_Required work:_ The required answer is a copy of each line in the entries below that includes "onEntry".
== Segment start ==
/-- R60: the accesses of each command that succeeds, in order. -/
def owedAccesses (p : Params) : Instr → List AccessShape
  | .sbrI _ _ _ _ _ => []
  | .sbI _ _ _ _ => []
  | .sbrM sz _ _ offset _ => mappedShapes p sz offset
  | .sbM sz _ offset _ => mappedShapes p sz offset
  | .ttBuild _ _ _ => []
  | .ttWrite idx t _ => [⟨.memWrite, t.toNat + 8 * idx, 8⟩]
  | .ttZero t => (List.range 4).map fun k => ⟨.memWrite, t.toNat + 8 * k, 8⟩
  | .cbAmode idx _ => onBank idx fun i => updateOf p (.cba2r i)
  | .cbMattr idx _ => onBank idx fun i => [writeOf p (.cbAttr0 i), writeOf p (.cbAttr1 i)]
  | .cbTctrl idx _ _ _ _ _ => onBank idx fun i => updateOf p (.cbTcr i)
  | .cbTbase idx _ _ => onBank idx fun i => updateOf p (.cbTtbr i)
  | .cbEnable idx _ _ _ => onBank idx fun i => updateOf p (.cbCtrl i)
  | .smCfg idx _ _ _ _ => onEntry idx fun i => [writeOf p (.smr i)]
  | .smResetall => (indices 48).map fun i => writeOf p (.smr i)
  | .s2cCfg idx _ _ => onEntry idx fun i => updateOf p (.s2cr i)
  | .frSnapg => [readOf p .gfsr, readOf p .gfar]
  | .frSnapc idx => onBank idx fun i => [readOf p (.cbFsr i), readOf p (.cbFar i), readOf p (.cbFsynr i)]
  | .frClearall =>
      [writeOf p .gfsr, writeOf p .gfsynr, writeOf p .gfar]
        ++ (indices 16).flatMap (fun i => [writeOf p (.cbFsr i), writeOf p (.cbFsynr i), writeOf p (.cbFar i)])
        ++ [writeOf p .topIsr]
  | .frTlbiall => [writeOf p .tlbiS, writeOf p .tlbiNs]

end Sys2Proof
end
== Segment end ==
== Segment start ==
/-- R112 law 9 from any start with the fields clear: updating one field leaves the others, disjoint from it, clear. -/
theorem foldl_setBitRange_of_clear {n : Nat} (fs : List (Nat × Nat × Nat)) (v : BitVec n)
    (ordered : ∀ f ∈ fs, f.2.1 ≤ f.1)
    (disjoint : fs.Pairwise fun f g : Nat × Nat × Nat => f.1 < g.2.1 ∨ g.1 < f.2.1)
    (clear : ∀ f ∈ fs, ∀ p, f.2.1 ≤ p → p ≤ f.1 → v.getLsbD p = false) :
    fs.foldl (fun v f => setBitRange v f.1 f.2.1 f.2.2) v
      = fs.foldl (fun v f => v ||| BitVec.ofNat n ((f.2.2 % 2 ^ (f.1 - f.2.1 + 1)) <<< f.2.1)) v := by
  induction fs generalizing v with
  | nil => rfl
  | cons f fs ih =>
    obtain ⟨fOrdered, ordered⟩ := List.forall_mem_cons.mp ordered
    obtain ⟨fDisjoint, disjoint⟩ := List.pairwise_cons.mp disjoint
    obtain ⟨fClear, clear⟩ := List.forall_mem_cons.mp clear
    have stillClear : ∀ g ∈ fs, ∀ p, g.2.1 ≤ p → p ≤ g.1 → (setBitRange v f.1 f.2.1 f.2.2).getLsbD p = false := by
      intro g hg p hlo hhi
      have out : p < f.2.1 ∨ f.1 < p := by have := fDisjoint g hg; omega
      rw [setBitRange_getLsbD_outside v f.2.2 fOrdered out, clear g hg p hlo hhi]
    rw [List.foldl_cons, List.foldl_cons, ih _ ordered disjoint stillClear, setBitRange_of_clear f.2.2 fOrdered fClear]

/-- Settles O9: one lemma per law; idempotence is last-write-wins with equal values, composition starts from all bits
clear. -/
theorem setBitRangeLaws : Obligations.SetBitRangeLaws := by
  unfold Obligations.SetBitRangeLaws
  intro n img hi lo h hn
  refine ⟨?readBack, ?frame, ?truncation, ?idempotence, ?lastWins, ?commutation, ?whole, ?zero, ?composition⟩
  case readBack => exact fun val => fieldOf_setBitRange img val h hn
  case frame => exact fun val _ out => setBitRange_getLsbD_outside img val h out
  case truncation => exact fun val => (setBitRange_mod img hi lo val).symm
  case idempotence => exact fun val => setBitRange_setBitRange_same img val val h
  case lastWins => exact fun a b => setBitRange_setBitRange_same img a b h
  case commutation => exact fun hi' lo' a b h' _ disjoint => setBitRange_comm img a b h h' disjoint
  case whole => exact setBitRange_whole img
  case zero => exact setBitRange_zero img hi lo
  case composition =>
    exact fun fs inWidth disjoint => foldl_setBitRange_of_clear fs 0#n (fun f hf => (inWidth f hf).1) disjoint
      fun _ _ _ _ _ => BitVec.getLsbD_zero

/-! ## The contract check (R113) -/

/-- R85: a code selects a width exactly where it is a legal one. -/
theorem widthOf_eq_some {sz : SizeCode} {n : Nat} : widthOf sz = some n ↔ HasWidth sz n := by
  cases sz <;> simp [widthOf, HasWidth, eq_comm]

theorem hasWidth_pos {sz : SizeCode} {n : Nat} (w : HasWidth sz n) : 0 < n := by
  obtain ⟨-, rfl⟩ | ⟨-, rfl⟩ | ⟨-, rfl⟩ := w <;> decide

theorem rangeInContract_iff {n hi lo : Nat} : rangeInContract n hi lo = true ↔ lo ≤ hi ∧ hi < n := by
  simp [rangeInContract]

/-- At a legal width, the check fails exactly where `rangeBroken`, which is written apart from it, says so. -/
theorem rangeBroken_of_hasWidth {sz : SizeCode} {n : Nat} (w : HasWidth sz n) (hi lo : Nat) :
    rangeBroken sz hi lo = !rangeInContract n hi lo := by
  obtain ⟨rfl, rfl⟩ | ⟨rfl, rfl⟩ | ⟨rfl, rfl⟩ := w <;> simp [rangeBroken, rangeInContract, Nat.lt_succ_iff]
== Segment end ==
== Segment start ==
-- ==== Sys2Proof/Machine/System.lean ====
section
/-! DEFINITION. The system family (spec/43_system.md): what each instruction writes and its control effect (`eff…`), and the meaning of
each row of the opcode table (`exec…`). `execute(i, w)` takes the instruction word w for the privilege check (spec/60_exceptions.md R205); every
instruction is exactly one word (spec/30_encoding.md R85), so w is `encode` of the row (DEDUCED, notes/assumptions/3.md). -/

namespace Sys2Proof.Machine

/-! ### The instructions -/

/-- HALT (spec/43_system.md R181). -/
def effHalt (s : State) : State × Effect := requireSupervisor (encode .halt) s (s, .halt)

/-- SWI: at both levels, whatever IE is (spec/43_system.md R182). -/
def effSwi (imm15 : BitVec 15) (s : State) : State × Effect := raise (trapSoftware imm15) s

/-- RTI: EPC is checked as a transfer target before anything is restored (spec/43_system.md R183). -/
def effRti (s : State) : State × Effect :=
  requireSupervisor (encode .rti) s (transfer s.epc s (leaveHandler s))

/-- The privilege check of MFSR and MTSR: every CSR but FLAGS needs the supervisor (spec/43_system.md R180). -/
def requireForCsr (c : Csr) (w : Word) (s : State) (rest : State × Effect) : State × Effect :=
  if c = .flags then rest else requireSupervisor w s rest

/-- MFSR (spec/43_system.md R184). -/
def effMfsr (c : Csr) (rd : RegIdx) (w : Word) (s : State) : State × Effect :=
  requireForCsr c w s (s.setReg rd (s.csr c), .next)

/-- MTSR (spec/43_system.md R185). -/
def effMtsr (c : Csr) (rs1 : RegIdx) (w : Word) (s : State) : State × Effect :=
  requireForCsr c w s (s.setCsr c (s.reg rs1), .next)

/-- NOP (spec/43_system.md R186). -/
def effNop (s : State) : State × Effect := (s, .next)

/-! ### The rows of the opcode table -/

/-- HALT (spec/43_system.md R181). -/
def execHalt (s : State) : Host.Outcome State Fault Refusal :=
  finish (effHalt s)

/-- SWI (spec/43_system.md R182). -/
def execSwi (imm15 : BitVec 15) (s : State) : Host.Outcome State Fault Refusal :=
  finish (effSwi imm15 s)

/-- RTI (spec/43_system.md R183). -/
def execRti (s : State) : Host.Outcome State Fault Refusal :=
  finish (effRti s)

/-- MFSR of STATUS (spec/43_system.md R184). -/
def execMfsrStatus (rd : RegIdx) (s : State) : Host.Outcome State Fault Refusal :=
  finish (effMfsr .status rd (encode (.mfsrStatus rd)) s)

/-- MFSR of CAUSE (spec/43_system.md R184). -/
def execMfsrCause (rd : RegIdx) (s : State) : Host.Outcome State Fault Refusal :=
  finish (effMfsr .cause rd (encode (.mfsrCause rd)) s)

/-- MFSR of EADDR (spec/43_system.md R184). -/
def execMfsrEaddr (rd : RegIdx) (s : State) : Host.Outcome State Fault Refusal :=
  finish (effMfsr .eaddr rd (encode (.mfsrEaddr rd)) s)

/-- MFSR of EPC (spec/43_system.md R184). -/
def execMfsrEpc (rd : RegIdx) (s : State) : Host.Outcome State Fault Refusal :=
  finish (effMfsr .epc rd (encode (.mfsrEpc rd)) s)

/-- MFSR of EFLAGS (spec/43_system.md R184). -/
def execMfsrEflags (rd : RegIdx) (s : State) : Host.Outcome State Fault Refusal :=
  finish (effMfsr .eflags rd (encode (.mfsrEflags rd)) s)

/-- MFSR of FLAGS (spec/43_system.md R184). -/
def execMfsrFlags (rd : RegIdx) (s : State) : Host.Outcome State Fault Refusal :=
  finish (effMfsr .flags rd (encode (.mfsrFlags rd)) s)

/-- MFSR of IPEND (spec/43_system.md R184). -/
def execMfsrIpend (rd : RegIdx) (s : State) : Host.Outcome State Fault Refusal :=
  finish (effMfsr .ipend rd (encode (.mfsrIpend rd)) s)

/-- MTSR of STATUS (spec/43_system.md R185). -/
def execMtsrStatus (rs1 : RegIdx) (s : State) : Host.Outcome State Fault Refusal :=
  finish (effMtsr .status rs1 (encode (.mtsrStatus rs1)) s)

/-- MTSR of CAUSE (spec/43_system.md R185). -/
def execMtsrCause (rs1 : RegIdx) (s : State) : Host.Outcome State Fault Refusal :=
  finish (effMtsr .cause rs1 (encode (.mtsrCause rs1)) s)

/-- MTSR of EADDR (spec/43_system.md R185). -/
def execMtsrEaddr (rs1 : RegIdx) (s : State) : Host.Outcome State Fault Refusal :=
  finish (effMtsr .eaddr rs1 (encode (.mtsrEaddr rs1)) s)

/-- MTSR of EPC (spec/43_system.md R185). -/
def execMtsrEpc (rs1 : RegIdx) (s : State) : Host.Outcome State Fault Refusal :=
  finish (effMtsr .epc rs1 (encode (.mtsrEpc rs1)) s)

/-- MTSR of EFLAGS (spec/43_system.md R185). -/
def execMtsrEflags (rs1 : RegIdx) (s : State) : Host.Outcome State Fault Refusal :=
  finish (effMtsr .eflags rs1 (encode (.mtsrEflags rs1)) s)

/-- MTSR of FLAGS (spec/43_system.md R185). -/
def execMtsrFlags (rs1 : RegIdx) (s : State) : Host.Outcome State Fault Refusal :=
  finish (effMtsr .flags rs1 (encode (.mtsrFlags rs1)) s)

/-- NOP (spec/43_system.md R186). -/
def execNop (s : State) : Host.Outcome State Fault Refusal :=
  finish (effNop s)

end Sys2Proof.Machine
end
== Segment end ==
_Solution for this problem:_
  | .smCfg idx _ _ _ _ => onEntry idx fun i => [writeOf p (.smr i)]
  | .s2cCfg idx _ _ => onEntry idx fun i => updateOf p (.s2cr i)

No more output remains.